╭─ Data extracts
-- ==== Sys2Proof/Tests/Slice0.lean ====
section
/-! SUPPORT. Tests. Expected results come from the spec: the encodings of 30_encoding.md R53, R55, R70 and of
95_test_vectors.md 1.1, and the vectors of 95_test_vectors.md section 2, which are computed from the rules by hand. After
them, for every statement with premises, a concrete state that meets them. -/

open Sys2Proof Sys2Proof.Machine Sys2Proof.Statements

namespace Sys2Proof.Tests

set_option maxRecDepth 4000

/-- The state after reset with pc = `$4000` and the given bytes in memory. -/
def load (cells : List (Word × Byte)) : State :=
  cells.foldl (fun s c => s.poke c.1 c.2) (State.reset.setPc 0x4000)

/-- The CCR from its byte, as the vectors write it. -/
def withCcr (s : State) (v : Byte) : State := s.setCcr (Ccr.ofByte v)

/-- What the decoder reads with `XB_DECODE` at its default. -/
abbrev reads (bytes : List Byte) : Decoded := decode defaultXB bytes

/-- What a test looks at: A, the CCR byte and pc. -/
def seeA (r : Result) : Option (Byte × Byte × Word) :=
  match r with
  | .next t => some (t.a, t.ccr.toByte, t.pc)
  | .fault _ => none
  | .refused _ => none

/-- What a test looks at: B, the CCR byte and pc. -/
def seeB (r : Result) : Option (Byte × Byte × Word) :=
  match r with
  | .next t => some (t.b, t.ccr.toByte, t.pc)
  | .fault _ => none
  | .refused _ => none

/-- What a test looks at: one byte of memory, the CCR byte and pc. -/
def seeM (k : Word) (r : Result) : Option (Byte × Byte × Word) :=
  match r with
  | .next t => some (t.peek k, t.ccr.toByte, t.pc)
  | .fault _ => none
  | .refused _ => none

/-! ## Well-formedness: an ill-formed term for each check -/

theorem test_wf_const5_refused : ¬ (Instr.ldaaConst5 .x 16).WellFormed ∧ ¬ (Instr.stabConst5 .pc (-17)).WellFormed := by
  decide

theorem test_wf_const9_refused : ¬ (Instr.addaConst9 .y 256).WellFormed ∧ ¬ (Instr.staaConst9 .sp (-257)).WellFormed := by
  decide

theorem test_wf_auto_refused :
    ¬ (Instr.ldaaAutoX true 0).WellFormed ∧ ¬ (Instr.staaAutoY false 9).WellFormed ∧
    ¬ (Instr.stabAutoSP true (-9)).WellFormed := by decide

/-- Premise of `DecodeOfEncodeIsTheInstruction` at the ends of every range. -/
theorem test_wf_accepted :
    (Instr.ldaaConst5 .pc 15).WellFormed ∧ (Instr.staaConst5 .x (-16)).WellFormed ∧
    (Instr.stabConst9 .sp 255).WellFormed ∧ (Instr.addaConst9 .y (-256)).WellFormed ∧
    (Instr.ldaaAutoX true 1).WellFormed ∧ (Instr.addaAutoY false 8).WellFormed ∧
    (Instr.staaAutoSP true (-8)).WellFormed ∧ (Instr.stabAutoSP false (-1)).WellFormed ∧ Instr.swi.WellFormed := by
  decide

/-! ## Decoding: every constructor from bytes written out from R53 and R55 -/

/-- LDAA: 86 ii, 96 dd, B6 hh ll, A6 xb, A6 xb ff, A6 xb ee ff (R80), xb from R55 and R70. -/
theorem test_decode_ldaa :
    reads [0x86, 0x3A] = .instruction (.ldaaImm 0x3A) [] ∧ reads [0x96, 0x40] = .instruction (.ldaaDir 0x40) [] ∧
    reads [0xB6, 0x10, 0x00] = .instruction (.ldaaExt 0x1000) [] ∧
    reads [0xA6, 0x1F] = .instruction (.ldaaConst5 .x (-1)) [] ∧
    reads [0xA6, 0x38] = .instruction (.ldaaAutoX false (-8)) [] ∧
    reads [0xA6, 0x67] = .instruction (.ldaaAutoY true 8) [] ∧
    reads [0xA6, 0xB0] = .instruction (.ldaaAutoSP false 1) [] ∧
    reads [0xA6, 0xE4] = .instruction (.ldaaAccA .x) [] ∧ reads [0xA6, 0xED] = .instruction (.ldaaAccB .y) [] ∧
    reads [0xA6, 0xF6] = .instruction (.ldaaAccD .sp) [] ∧
    reads [0xA6, 0xE0, 0xFF] = .instruction (.ldaaConst9 .x 255) [] ∧
    reads [0xA6, 0xE1, 0x00] = .instruction (.ldaaConst9 .x (-256)) [] ∧
    reads [0xA6, 0xF2, 0x12, 0x34] = .instruction (.ldaaConst16 .sp 0x1234) [] ∧
    reads [0xA6, 0xEF] = .instruction (.ldaaIndD .y) [] ∧
    reads [0xA6, 0xFB, 0x00, 0x10] = .instruction (.ldaaInd16 .pc 0x0010) [] := by decide

/-- ADDA: 8B ii, 9B dd, BB hh ll, AB xb, AB xb ff, AB xb ee ff (R90). -/
theorem test_decode_adda :
    reads [0x8B, 0x5C] = .instruction (.addaImm 0x5C) [] ∧ reads [0x9B, 0x40] = .instruction (.addaDir 0x40) [] ∧
    reads [0xBB, 0x12, 0x34] = .instruction (.addaExt 0x1234) [] ∧
    reads [0xAB, 0x50] = .instruction (.addaConst5 .y (-16)) [] ∧
    reads [0xAB, 0x20] = .instruction (.addaAutoX true 1) [] ∧
    reads [0xAB, 0x7F] = .instruction (.addaAutoY false (-1)) [] ∧
    reads [0xAB, 0xA8] = .instruction (.addaAutoSP true (-8)) [] ∧
    reads [0xAB, 0xFC] = .instruction (.addaAccA .pc) [] ∧ reads [0xAB, 0xE5] = .instruction (.addaAccB .x) [] ∧
    reads [0xAB, 0xEE] = .instruction (.addaAccD .y) [] ∧
    reads [0xAB, 0xF9, 0xFE] = .instruction (.addaConst9 .pc (-2)) [] ∧
    reads [0xAB, 0xE2, 0xFF, 0x00] = .instruction (.addaConst16 .x 0xFF00) [] ∧
    reads [0xAB, 0xF7] = .instruction (.addaIndD .sp) [] ∧
    reads [0xAB, 0xEB, 0x80, 0x01] = .instruction (.addaInd16 .y 0x8001) [] := by decide

/-- STAA: 5A dd, 7A hh ll, 6A xb, 6A xb ff, 6A xb ee ff (R81). -/
theorem test_decode_staa :
    reads [0x5A, 0x40] = .instruction (.staaDir 0x40) [] ∧ reads [0x7A, 0x10, 0x00] = .instruction (.staaExt 0x1000) [] ∧
    reads [0x6A, 0xC2] = .instruction (.staaConst5 .pc 2) [] ∧
    reads [0x6A, 0x27] = .instruction (.staaAutoX true 8) [] ∧
    reads [0x6A, 0x70] = .instruction (.staaAutoY false 1) [] ∧
    reads [0x6A, 0xAF] = .instruction (.staaAutoSP true (-1)) [] ∧
    reads [0x6A, 0xF4] = .instruction (.staaAccA .sp) [] ∧ reads [0x6A, 0xFD] = .instruction (.staaAccB .pc) [] ∧
    reads [0x6A, 0xE6] = .instruction (.staaAccD .x) [] ∧
    reads [0x6A, 0xE9, 0xEC] = .instruction (.staaConst9 .y (-20)) [] ∧
    reads [0x6A, 0xFA, 0x00, 0x01] = .instruction (.staaConst16 .pc 0x0001) [] ∧
    reads [0x6A, 0xE7] = .instruction (.staaIndD .x) [] ∧
    reads [0x6A, 0xF3, 0x00, 0x02] = .instruction (.staaInd16 .sp 0x0002) [] := by decide

/-- STAB: 5B dd, 7B hh ll, 6B xb, 6B xb ff, 6B xb ee ff (R82). -/
theorem test_decode_stab :
    reads [0x5B, 0x40] = .instruction (.stabDir 0x40) [] ∧ reads [0x7B, 0x20, 0x00] = .instruction (.stabExt 0x2000) [] ∧
    reads [0x6B, 0x8F] = .instruction (.stabConst5 .sp 15) [] ∧
    reads [0x6B, 0x2F] = .instruction (.stabAutoX true (-1)) [] ∧
    reads [0x6B, 0x68] = .instruction (.stabAutoY true (-8)) [] ∧
    reads [0x6B, 0xB7] = .instruction (.stabAutoSP false 8) [] ∧
    reads [0x6B, 0xEC] = .instruction (.stabAccA .y) [] ∧ reads [0x6B, 0xF5] = .instruction (.stabAccB .sp) [] ∧
    reads [0x6B, 0xFE] = .instruction (.stabAccD .pc) [] ∧
    reads [0x6B, 0xF0, 0x80] = .instruction (.stabConst9 .sp 128) [] ∧
    reads [0x6B, 0xEA, 0xAB, 0xCD] = .instruction (.stabConst16 .y 0xABCD) [] ∧
    reads [0x6B, 0xFF] = .instruction (.stabIndD .pc) [] ∧
    reads [0x6B, 0xE3, 0x00, 0x10] = .instruction (.stabInd16 .x 0x0010) [] := by decide

/-- The inherent opcodes (R53); the bytes after the instruction are left. -/
theorem test_decode_inherent :
    reads [0x42, 0x99] = .instruction .inca [0x99] ∧ reads [0xC7] = .instruction .clrb [] ∧
    reads [0x53] = .instruction .decb [] ∧ reads [0x44] = .instruction .lsra [] ∧
    reads [0x47] = .instruction .asra [] ∧ reads [0x3F] = .instruction .swi [] := by decide

/-- R68: a byte outside the table, and bytes that end too early. -/
theorem test_decode_rejected :
    reads [0x00, 0x01] = .rejected (.opcodeNotInSource 0x00) ∧ reads [0x87] = .rejected (.opcodeNotInSource 0x87) ∧
    reads [0xA6, 0xE2, 0x12] = .rejected .truncated ∧ reads [] = .rejected .truncated := by decide

/-- The opcode table's numbering: `A6 F2 12 34` has byte 0 in bits 7..0. -/
theorem test_decode_table_word :
    decodeTableWord 32 0x3412F2A6 = some (.ldaaConst16 .sp 0x1234) ∧ decodeTableWord 8 0x3F = some .swi ∧
    decodeTableWord 8 0x00 = none := by decide

/-- R5, R72: another `XB_DECODE` gives a postbyte another sub-mode, here `$00` as a 16-bit offset from Y, and leaves the
others. -/
def otherXB : XbTable := [(0x00, .const16 .y)]

theorem test_decode_other_table :
    decode otherXB [0xA6, 0x00, 0x12, 0x34] = .instruction (.ldaaConst16 .y 0x1234) [] ∧
    reads [0xA6, 0x00, 0x12, 0x34] = .instruction (.ldaaConst5 .x 0) [0x12, 0x34] ∧
    decode otherXB [0xA6, 0x01] = .instruction (.ldaaConst5 .x 1) [] := by decide

/-! ## One step of each instruction (95_test_vectors.md section 2) -/

/-- LDAA -1,X: `$80` from `$1FFF`, ccr `$D8`. -/
theorem test_ldaa_negative_offset :
    seeA (step (withCcr { load [(0x4000, 0xA6), (0x4001, 0x1F), (0x1FFF, 0x80)] with x := 0x2000 } 0xD0)) =
      some (0x80, 0xD8, 0x4002) := by decide

/-- LDAA [$0010,X]: the pointer at `$2011` is `$2003`. -/
theorem test_ldaa_indirect :
    seeA (step (withCcr { load [(0x4000, 0xA6), (0x4001, 0xE3), (0x4002, 0x00), (0x4003, 0x10),
      (0x2011, 0x20), (0x2012, 0x03), (0x2003, 0xF0)] with x := 0x2001 } 0xD0)) = some (0xF0, 0xD8, 0x4004) := by decide

/-- STAA $1000 with A = `$00`, ccr `$D3`: V cleared, C kept. -/
theorem test_staa_keeps_carry :
    seeM 0x1000 (step (withCcr { load [(0x4000, 0x7A), (0x4001, 0x10), (0x4002, 0x00)] with a := 0x00 } 0xD3)) =
      some (0x00, 0xD5, 0x4003) := by decide

/-- STAA 1,-SP: SP becomes `$2FFF` and the byte is stored there. -/
theorem test_staa_pre_decrement :
    seeM 0x2FFF (step (withCcr { load [(0x4000, 0x6A), (0x4001, 0xAF)] with a := 0x33, sp := 0x3000 } 0xD0)) =
      some (0x33, 0xD0, 0x4002) := by decide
╰─
▶ [Problem statement]: Every line in the entries above that has the word "cells" should be identified and copied.

▶ [Response box]:
def load (cells : List (Word × Byte)) : State :=
  cells.foldl (fun s c => s.poke c.1 c.2) (State.reset.setPc 0x4000)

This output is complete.